=== DIRECTIONS ===
Look through the data below for the line with "-- ==== Sys2Proof/Machine/Collect.lean", and transcribe it exactly together with each line after it up to and including the line with "C source. -/". Give nothing else.

- - - - -

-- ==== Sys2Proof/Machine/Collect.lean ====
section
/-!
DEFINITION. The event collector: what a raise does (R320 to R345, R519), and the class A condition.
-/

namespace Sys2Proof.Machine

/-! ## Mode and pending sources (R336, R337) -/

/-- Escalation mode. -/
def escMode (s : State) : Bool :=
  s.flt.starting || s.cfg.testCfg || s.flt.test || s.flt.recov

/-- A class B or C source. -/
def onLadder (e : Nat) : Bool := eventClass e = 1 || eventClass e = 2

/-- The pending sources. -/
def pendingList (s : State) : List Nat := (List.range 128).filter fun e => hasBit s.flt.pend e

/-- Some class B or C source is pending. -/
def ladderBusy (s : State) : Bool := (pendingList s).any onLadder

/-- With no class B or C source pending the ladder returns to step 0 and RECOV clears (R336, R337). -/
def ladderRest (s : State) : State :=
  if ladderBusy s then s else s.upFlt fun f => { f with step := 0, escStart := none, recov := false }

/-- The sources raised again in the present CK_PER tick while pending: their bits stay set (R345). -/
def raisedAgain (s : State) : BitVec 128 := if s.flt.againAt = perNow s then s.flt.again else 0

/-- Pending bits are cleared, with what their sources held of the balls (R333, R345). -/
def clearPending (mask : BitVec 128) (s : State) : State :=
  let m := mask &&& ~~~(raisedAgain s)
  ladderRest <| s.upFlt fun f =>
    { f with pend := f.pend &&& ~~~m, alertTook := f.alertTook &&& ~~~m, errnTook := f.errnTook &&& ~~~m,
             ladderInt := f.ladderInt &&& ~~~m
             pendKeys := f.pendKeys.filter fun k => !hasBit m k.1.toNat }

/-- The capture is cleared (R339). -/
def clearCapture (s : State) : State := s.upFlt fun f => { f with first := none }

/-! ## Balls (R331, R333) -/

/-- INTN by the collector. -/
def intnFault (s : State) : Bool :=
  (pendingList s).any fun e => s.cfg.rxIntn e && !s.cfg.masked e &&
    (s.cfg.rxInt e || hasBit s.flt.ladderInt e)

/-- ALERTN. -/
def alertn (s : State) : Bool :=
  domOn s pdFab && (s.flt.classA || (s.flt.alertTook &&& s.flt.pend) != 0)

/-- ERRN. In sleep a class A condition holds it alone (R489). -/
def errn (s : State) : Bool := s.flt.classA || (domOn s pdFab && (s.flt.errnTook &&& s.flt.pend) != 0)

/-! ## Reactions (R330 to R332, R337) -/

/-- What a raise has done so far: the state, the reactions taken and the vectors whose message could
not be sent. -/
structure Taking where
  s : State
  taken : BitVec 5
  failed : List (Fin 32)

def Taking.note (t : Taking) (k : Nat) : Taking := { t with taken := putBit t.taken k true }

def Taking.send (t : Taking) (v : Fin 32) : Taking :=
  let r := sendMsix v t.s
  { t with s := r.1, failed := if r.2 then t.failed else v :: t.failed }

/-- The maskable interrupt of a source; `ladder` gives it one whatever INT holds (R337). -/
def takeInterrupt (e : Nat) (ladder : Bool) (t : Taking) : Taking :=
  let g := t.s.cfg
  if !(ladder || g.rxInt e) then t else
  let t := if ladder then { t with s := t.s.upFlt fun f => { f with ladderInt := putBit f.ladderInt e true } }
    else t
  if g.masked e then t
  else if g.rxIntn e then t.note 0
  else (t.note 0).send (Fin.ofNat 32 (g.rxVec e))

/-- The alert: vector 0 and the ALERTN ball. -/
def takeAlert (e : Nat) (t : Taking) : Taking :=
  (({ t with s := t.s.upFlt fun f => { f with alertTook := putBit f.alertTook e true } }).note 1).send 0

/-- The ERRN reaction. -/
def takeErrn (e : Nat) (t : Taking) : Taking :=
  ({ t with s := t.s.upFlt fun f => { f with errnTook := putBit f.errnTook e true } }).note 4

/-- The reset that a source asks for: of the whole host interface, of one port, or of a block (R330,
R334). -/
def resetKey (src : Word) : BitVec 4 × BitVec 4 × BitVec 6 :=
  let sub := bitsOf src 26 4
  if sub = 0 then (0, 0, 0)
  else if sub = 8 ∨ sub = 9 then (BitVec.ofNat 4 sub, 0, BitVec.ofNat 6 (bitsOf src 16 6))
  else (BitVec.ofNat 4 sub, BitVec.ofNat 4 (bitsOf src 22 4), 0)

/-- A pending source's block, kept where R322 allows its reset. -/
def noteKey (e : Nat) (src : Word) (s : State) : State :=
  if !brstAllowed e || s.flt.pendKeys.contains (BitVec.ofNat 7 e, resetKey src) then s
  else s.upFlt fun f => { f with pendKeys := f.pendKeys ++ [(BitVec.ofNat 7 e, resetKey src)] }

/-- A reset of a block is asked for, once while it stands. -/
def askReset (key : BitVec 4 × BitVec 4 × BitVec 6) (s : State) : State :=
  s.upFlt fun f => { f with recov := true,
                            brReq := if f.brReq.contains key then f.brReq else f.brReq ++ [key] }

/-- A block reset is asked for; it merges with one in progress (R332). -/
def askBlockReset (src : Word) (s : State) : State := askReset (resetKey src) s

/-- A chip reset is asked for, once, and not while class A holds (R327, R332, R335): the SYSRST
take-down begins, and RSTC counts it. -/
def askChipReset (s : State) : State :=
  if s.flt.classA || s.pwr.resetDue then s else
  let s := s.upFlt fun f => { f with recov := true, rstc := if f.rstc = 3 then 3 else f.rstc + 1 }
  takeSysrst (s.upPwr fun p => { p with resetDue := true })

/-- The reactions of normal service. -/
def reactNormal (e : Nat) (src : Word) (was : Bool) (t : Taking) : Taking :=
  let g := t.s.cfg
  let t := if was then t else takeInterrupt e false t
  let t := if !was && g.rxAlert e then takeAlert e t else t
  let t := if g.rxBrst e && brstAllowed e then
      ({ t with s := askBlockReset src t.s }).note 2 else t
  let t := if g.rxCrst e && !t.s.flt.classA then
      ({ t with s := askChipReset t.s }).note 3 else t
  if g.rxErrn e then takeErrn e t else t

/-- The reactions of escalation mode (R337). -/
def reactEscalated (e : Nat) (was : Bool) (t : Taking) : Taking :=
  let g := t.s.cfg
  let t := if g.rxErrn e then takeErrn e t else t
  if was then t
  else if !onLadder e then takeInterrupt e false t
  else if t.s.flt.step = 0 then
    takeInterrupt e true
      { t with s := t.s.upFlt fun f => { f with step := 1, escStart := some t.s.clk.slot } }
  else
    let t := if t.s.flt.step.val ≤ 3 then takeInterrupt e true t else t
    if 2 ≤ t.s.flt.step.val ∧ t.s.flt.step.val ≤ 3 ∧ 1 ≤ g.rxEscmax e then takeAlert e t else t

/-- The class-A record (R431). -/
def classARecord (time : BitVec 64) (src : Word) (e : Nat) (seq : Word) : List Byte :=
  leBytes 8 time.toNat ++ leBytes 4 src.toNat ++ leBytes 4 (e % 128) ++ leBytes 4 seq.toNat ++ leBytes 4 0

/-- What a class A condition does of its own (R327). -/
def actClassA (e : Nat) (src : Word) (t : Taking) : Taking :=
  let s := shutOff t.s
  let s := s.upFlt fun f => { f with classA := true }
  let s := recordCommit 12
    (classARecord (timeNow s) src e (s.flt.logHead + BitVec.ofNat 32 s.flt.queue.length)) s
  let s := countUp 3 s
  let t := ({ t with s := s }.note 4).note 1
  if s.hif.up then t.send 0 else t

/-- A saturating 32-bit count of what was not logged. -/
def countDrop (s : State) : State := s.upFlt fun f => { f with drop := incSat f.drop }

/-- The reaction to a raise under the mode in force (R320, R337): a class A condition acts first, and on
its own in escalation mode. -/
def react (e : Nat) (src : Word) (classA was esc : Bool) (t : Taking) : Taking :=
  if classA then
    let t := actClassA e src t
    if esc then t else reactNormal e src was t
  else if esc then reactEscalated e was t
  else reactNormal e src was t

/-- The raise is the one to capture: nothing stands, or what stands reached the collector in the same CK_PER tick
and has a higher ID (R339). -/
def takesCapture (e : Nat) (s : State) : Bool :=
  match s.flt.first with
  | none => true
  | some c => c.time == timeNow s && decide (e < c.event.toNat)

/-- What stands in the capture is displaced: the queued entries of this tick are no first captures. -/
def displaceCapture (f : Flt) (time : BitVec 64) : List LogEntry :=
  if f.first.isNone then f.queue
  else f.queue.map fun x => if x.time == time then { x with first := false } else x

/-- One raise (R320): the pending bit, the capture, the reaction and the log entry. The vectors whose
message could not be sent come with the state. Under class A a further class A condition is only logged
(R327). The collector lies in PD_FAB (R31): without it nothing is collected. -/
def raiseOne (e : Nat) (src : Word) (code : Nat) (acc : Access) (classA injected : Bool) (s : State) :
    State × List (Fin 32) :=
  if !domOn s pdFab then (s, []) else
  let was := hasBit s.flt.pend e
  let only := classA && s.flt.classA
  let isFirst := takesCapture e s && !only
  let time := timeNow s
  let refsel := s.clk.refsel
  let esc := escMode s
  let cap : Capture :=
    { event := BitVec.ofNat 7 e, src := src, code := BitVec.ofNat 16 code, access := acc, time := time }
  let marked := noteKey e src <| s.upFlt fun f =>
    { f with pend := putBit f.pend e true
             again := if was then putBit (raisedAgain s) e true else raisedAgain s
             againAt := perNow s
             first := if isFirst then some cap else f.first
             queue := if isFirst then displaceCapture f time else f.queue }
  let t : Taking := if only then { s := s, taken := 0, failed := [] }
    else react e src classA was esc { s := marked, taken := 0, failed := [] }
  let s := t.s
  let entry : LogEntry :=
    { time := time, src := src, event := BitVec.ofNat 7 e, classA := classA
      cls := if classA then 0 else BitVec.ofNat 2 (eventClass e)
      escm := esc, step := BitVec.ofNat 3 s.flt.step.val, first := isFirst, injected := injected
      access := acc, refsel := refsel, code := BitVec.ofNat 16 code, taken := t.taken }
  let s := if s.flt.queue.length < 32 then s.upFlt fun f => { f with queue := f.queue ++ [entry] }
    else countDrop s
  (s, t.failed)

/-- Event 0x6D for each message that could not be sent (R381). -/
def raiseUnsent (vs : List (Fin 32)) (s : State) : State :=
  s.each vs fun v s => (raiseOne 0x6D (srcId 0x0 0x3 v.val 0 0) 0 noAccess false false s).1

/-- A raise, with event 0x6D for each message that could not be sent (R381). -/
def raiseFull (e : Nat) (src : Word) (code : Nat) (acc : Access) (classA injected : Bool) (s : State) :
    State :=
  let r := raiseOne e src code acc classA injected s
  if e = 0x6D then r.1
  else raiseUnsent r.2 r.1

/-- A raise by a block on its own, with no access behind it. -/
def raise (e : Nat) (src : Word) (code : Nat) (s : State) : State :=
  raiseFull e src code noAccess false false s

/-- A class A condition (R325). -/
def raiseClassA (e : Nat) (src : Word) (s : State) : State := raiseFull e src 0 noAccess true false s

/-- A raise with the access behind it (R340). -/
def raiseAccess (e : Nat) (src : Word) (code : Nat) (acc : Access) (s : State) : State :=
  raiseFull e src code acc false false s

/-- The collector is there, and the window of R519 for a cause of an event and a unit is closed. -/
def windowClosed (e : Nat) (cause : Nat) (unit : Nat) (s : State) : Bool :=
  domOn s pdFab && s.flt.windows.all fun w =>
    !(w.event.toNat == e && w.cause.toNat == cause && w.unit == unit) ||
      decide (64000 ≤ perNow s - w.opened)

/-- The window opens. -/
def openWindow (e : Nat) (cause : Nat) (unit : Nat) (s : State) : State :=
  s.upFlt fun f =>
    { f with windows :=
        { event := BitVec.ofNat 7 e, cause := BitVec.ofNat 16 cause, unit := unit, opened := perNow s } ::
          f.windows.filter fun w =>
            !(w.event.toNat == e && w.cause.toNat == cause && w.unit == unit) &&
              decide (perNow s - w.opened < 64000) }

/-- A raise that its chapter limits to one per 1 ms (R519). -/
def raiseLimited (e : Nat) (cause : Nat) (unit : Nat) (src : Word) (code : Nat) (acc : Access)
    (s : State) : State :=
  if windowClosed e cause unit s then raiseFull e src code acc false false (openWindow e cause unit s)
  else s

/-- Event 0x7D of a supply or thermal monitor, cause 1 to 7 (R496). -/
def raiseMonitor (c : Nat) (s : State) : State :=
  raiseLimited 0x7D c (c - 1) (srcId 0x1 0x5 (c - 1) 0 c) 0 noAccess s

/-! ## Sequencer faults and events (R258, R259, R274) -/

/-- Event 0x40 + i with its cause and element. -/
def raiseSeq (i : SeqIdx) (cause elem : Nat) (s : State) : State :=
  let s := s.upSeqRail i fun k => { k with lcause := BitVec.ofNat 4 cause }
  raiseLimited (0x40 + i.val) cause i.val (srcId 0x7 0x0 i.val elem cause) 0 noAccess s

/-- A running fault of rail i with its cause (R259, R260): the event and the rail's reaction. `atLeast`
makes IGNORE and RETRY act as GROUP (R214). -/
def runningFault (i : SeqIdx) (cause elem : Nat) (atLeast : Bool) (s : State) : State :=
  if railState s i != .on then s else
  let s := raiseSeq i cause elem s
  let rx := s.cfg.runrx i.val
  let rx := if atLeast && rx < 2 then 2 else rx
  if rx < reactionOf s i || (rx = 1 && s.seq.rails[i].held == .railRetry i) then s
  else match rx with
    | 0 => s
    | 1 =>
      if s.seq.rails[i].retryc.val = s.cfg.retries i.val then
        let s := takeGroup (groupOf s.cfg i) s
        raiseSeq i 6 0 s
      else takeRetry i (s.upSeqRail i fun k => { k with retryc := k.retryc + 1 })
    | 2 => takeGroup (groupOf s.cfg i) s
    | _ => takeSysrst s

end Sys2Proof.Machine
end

- - - - -

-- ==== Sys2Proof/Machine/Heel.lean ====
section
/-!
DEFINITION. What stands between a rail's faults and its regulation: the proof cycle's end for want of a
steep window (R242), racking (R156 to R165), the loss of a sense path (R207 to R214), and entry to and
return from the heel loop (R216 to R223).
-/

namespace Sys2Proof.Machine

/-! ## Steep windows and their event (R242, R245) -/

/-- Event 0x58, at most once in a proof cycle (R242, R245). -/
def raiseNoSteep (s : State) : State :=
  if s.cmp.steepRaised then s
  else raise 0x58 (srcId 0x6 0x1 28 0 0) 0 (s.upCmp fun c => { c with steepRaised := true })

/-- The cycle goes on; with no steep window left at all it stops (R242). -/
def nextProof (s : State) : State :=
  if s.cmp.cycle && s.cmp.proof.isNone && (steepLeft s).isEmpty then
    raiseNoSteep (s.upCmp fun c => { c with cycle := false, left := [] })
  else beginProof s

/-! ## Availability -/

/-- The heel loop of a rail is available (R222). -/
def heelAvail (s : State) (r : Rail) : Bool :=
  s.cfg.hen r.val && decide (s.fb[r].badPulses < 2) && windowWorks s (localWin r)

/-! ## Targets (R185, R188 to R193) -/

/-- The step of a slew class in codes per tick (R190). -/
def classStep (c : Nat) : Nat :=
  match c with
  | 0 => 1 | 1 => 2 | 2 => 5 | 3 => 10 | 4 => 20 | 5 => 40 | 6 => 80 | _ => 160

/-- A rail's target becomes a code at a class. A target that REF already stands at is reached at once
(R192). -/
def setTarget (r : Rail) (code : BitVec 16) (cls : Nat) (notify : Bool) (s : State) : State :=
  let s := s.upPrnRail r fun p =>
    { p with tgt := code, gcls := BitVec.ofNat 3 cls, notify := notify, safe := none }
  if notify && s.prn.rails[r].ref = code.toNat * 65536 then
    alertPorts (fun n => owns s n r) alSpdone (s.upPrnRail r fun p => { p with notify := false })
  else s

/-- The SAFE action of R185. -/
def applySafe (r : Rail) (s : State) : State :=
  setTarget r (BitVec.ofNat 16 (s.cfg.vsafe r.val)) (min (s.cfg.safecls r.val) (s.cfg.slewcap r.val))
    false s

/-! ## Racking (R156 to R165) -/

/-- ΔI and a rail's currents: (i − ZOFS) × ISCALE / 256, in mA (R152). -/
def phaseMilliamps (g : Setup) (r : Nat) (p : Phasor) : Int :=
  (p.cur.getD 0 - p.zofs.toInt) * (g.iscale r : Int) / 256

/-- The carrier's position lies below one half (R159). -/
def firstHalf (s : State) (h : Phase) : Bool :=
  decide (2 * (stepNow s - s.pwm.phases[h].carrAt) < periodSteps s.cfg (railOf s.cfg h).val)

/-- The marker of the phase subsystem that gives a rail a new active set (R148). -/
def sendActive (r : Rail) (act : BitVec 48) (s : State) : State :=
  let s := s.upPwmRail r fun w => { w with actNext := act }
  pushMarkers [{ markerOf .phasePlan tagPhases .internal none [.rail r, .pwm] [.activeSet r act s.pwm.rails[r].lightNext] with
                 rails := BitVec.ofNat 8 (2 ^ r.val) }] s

- - - - -

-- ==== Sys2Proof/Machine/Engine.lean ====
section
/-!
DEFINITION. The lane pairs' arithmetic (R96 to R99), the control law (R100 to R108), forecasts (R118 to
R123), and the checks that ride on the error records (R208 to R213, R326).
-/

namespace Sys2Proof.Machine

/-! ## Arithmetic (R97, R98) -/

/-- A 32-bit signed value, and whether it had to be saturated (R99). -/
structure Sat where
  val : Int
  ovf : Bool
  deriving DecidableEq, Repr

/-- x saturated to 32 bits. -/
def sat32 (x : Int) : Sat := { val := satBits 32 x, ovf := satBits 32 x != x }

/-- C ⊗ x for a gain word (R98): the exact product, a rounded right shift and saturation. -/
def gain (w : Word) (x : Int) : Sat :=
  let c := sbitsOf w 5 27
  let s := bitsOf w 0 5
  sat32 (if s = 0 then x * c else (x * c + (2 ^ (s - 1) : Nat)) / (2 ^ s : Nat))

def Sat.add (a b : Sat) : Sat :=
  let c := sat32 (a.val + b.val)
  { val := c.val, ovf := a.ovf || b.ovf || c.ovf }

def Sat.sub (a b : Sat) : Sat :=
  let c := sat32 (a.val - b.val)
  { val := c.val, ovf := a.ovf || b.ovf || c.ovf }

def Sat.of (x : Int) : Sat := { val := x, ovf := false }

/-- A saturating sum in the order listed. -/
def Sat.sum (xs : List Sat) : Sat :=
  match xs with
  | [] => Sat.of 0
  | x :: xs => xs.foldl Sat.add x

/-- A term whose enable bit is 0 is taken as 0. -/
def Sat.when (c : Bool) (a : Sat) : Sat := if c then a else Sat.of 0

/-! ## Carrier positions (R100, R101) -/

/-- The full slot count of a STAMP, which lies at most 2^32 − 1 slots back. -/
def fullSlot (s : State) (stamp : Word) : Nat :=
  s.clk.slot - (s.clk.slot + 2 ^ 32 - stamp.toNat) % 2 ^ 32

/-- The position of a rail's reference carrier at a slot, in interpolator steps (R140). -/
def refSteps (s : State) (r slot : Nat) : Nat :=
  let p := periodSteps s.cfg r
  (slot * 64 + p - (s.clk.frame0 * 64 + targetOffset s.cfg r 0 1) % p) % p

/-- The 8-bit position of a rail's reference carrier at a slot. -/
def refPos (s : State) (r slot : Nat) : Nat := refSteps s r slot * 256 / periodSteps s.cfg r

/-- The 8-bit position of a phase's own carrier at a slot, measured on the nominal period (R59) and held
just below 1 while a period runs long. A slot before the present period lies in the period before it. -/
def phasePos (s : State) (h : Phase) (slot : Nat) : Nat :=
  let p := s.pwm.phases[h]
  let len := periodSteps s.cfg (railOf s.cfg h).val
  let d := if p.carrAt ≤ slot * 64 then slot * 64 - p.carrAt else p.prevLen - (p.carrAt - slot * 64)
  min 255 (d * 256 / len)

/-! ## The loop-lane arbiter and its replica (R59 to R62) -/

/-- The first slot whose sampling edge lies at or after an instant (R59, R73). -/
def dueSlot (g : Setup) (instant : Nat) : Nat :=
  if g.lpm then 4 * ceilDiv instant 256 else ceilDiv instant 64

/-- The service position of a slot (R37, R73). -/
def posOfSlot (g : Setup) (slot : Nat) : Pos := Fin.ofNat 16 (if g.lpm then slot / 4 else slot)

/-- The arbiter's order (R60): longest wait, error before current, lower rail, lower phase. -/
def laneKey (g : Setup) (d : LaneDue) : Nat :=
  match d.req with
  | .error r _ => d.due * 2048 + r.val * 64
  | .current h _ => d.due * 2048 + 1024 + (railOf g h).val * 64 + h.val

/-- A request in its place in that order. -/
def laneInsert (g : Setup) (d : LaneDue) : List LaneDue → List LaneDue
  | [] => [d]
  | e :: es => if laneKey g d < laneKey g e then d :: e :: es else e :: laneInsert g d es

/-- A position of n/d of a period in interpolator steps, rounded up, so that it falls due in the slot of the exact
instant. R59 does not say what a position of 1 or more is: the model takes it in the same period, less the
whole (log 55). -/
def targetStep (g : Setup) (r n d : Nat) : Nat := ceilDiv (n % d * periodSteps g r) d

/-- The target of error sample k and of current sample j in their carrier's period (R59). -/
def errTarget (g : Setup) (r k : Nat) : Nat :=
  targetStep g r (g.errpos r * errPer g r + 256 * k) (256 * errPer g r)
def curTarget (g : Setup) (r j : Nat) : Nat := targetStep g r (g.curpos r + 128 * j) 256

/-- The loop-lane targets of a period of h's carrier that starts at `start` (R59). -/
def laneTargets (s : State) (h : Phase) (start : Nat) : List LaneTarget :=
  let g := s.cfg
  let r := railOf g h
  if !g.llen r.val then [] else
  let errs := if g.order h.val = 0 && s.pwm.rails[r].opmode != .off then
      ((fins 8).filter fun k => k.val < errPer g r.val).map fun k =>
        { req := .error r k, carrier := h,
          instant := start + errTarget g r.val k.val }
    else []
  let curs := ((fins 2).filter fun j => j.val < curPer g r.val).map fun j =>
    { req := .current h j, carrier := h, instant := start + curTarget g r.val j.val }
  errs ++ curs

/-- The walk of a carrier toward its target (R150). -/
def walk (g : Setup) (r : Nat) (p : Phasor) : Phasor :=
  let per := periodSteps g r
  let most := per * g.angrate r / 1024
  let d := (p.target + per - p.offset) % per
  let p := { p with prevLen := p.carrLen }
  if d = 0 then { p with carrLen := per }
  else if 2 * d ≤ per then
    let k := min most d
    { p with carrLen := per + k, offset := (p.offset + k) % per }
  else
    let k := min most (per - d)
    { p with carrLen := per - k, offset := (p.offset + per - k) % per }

- - - - -

=== OUTPUT ===
-- ==== Sys2Proof/Machine/Collect.lean ====
section
/-!
DEFINITION. The event collector: what a raise does (R320 to R345, R519), and the class A condition.
-/

namespace Sys2Proof.Machine

/-! ## Mode and pending sources (R336, R337) -/

/-- Escalation mode. -/
def escMode (s : State) : Bool :=
  s.flt.starting || s.cfg.testCfg || s.flt.test || s.flt.recov

/-- A class B or C source. -/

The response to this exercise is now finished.